This video is adapted from 10.3390/ijms25052724

Memory and learning are essential cognitive processes that enable us to obtain, retain, and recall information. These factors are crucial for survival, adaptation, and creativity. However, the neural and molecular mechanisms that underlie these cognitive functions are not fully elucidated. For decades, researchers have been fascinated by the neurobiological and molecular basis of acquiring, storing, and retrieving information [1]. Recent neuroimaging technologies have provided valuable insights into underlying neuroanatomical brain circuits [2][3][4][5][6][7]. The amygdala, hippocampus, and prefrontal cortex (PFC) are pivotal for shaping memory and facilitating learning. The amygdala, recognized for its significance in emotional processing, interacts with downstream structures such as the hypothalamus and brainstem regions, influencing the expression of emotionally charged responses [8][9][10]. The inhibitory mechanisms within the amygdala, including specific divisions and nuclei, contribute to memory modulation.
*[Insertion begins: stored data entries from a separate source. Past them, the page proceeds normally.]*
-- ==== Sys2Proof/Certificates/Slice0/Obligations.lean ====
section
/-! DEFINITION. The statements about the model. Each holds for every state its hypotheses allow, whether or not a
run reaches it. `Completes c s u` says that the command `c` answers a next state, and that its own steps leave `u`;
`Obligations.EndOfEvent` and `Obligations.FatalCause` say what ends every event. -/

section StatementsOfSlice0

open Sys2Proof Sys2Proof.Machine Sys2Proof.Machine.Safety

/-! ### The machine -/

/-- A step with a command at the front of the queue runs that command on the state with the queue's rest. -/
def Obligations.StepRunsTheFrontCommand : Prop :=
  ∀ (c : Instr) (s : State), step { s with pending := c :: s.pending } = exec c s

/-- With no command waiting (the model's choice, log 1 and 2): what is due and what the links present is what their
rules say, with the sense results of a pulse free values (log 9) and bit times exact (log 18). A microsecond goes by
when nothing is due and no frame is presented. When something is due the step runs a due event or a presented request.
When frames are presented and nothing is due, it runs one of their requests, or lets a microsecond go by while every
presented frame is less than 200 µs from its presentation (09 R173). -/
def Obligations.IdleStep : Prop :=
  ∀ s : State, s.pending = [] →
    (∀ c, c ∈ dueEvents s ↔ DueNow s c) ∧
    (∀ c, c ∈ presentedCommands s ↔ PresentedNow s c) ∧
    (dueEvents s = [] → presentedCommands s = [] → step s = .next { s with partTime := s.partTime + 1 }) ∧
    (dueEvents s ≠ [] →
      ∃ c ∈ dueEvents s ++ presentedCommands s, step s = exec c { s with freeCount := s.freeCount + 1 }) ∧
    (dueEvents s = [] → presentedCommands s ≠ [] →
      (∃ c ∈ presentedCommands s, step s = exec c { s with freeCount := s.freeCount + 1 }) ∨
      ((∀ (l : Link) (b : BufferedFrame) (rest : List BufferedFrame) (kind tag : Byte) (fields : List Byte),
          (s.unit l).buffers = b :: rest → b.body = kind :: tag :: fields → BeforeDeadline s l) ∧
        step s = .next { s with partTime := s.partTime + 1, freeCount := s.freeCount + 1 }))

/-- POWER_ON and the reset pin: every field of the part at its power-on value (01 Table 1.1.1, R13, R18, 02 R27,
03 Tables 3.1.2 and 3.4.2, 04 R65, R66, R80, R85, R86, 05 R90, R91, Table 5.3.1, 06 Tables 6.2.1, 6.3.1 and 6.4.1,
07 Table 7.1.3, 08 R147, R151, R153, R160, 09 R165, R168, R176, R178). No phase has begun (log 8), no pulse has
driven (log 13), no fatal cause is due (log 12), and the queue and the count of free values stay as they are (log 5,
26): those are the model's own. -/
def Obligations.PowerOnValues : Prop :=
  ∀ (address : BitVec 5) (rate : BitVec 2) (showAtSpace serviceAtSpace : Bool) (s : State),
    ∃ t, exec (.powerOn address rate showAtSpace serviceAtSpace) s = .next t ∧
      t.partTime = 0 ∧ t.cue.syncOffset = 0 ∧ t.cue.horizonMs = 30 ∧
      (∀ k : SlotId, t.cue.slots[k] =
        { state := .empty, priority := 0, rewindMode := .exactMode, leadInMs := 100, lowWater := 32,
          transposition := 0, dynamics := 100,
          ring := { release := 0, retained := [], unplayed := [], closed := false }, anchor := .pending 500000,
          timing := { tempo := 500000, barOrigin := 0, beatsPerBar := 4 }, waitingOrder := none, pause := none }) ∧
      t.arb = { stack := [], waiting := [], baseMask := 0, startSequence := 0 } ∧
      (∀ w : WindowId, t.pitch.windows[w] = { enabled := false, firstPitch := 0, count := 1, firstGroup := 0 }) ∧
      (∀ g : GroupId, t.pitch.groups[g] = { members := [], curve := 0, policy := .delay, delayLimitMs := 5 }) ∧
      (∀ c : CurveId, t.pitch.curves[c] =
        #v[⟨400, 30000⟩, ⟨1000, 20000⟩, ⟨1800, 14000⟩, ⟨2800, 10000⟩, ⟨4000, 8000⟩]) ∧
      t.pitch.lanes = #v[0, 0, 0, 0, 1, 1, 1, 1] ∧
      t.sched =
        { fireList := [], placementCounter := 0, lateLimitsMs := #v[4, 2],
          stats := { lateBegins := 0, maxLateness := 0, skippedUnmapped := 0, skippedLate := 0, skippedBusy := 0,
                     expired := 0 },
          lastMark := none } ∧
      (∀ n : Fin 64, t.rail.table[n] = some (Fin.ofNat 4 n.val)) ∧ t.rail.pendingTable = .empty ∧
      t.rail.lastPhaseStart = none ∧
      (∀ r : RailId, t.rail.rails[r] =
        { limit := 4000, drain := 100, accumulator := 0, standingLoad := 0, near := false, latch := false }) ∧
      (∀ c : ChannelId, t.drive.strikes[c] =
        { rail := 0, currentClass := 1, recoveryMs := 20, state := .idle, nextPulse := none, fenced := false,
          group := none, lastPulseEnd := none, readyTime := 0, lastSense := .none, pulseCount := 0,
          lastWidth := 0 }) ∧
      (∀ h : HoldId, t.drive.holds[h] = { rail := 0, load := 0, on := false }) ∧
      (∀ m : RotorId, t.drive.rotors[m] =
        { rail := 0, load := 0, rampStep := 10, target := 0, current := 0, hushRamp := false, timer := none }) ∧
      t.sect =
        { state := .quiet, hushTarget := .quiet, haltPending := false, takeover := .none, breakHush := true,
          silenceTimer := none } ∧
      (∀ k : ErrorKind, t.fault.kinds[k.number].status = false ∧ t.fault.kinds[k.number].masked = false ∧
        t.fault.kinds[k.number].count = 0 ∧
        t.fault.kinds[k.number].severity =
          match k with
          | .linkCheck | .linkFraming | .linkTruncated | .strikeLate | .strikeBusy | .clockSlip => .advisory
          | .driveShort => .fatal
          | .linkOverrun | .replyLost | .pitchUnmapped | .railOverload | .driveOpen | .pendantLost => .nonfatal) ∧
      t.fault.mask = 0 ∧ t.fault.fatalDue = false ∧
      (address ≠ 31 → t.fault.capture = none ∧ t.fault.flags = AttentionFlag.restarted.bit) ∧
      (address = 31 →
        t.fault.capture = some
          { kind := .strapNotice, severity := .nonfatal, partTime := 0, showTime := 0, origin := .link .showLink,
            detail := .link (some 31) none [], more := false, moreCount := 0 } ∧
        t.fault.flags = AttentionFlag.restarted.bit ||| AttentionFlag.nonfatal.bit) ∧
      (∀ l : Link, t.unit l =
        { receiver := .hunt, breakFlag := false, causeLatch := false, buffers := [], presentedAt := none,
          replySlot := none, shifter := none,
          spaceStart :=
            if (match l with | .showLink => showAtSpace | .servicePort => serviceAtSpace) = true then some 0
            else none }) ∧
      t.settings = { ownAddress := address, rate := rate, exchange := Vector.replicate 8 0 } ∧
      t.freeCount = s.freeCount ∧ t.pending = s.pending

/-- The state after reset satisfies every law that the invariants below keep. -/
def Obligations.ResetSatisfiesTheLaws : Prop :=
  FatalDelivered State.reset ∧ ShortIsFatal State.reset ∧ OverloadLatched State.reset ∧ NearFlagTrue State.reset ∧
  FencedSilent State.reset ∧ FireListInOrder State.reset ∧ BuffersBounded State.reset ∧
  ClassZeroInLaneZero State.reset ∧ RingsInOrder State.reset ∧ HushingSilent State.reset ∧ RoleLaw State.reset ∧
  WindowsApart State.reset ∧ WindowsValid State.reset ∧ MembershipAgrees State.reset ∧
  HaltPendingPlaced State.reset ∧ StackNamesSuspended State.reset ∧ WaitingSetNamesWaiting State.reset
The hippocampus, which is essential for spatial navigation and contextual memory, forms direct projections with the infralimbic cortex in the PFC and the basolateral amygdala [11][12]. Distinct subregions of the hippocampus have been implicated in various human behavioral features, highlighting their multifaceted roles in cognitive processes. Authors will provide a brief overview of the main findings and contributions of each article in this Special Issue, as well as identify knowledge gaps and areas for future research. Authors hope that this Special Issue will inspire further exploration of the neural correlates and molecular mechanisms of memory and learning, as well as encourage interdisciplinary collaboration among researchers in this fascinating area of neuroscience.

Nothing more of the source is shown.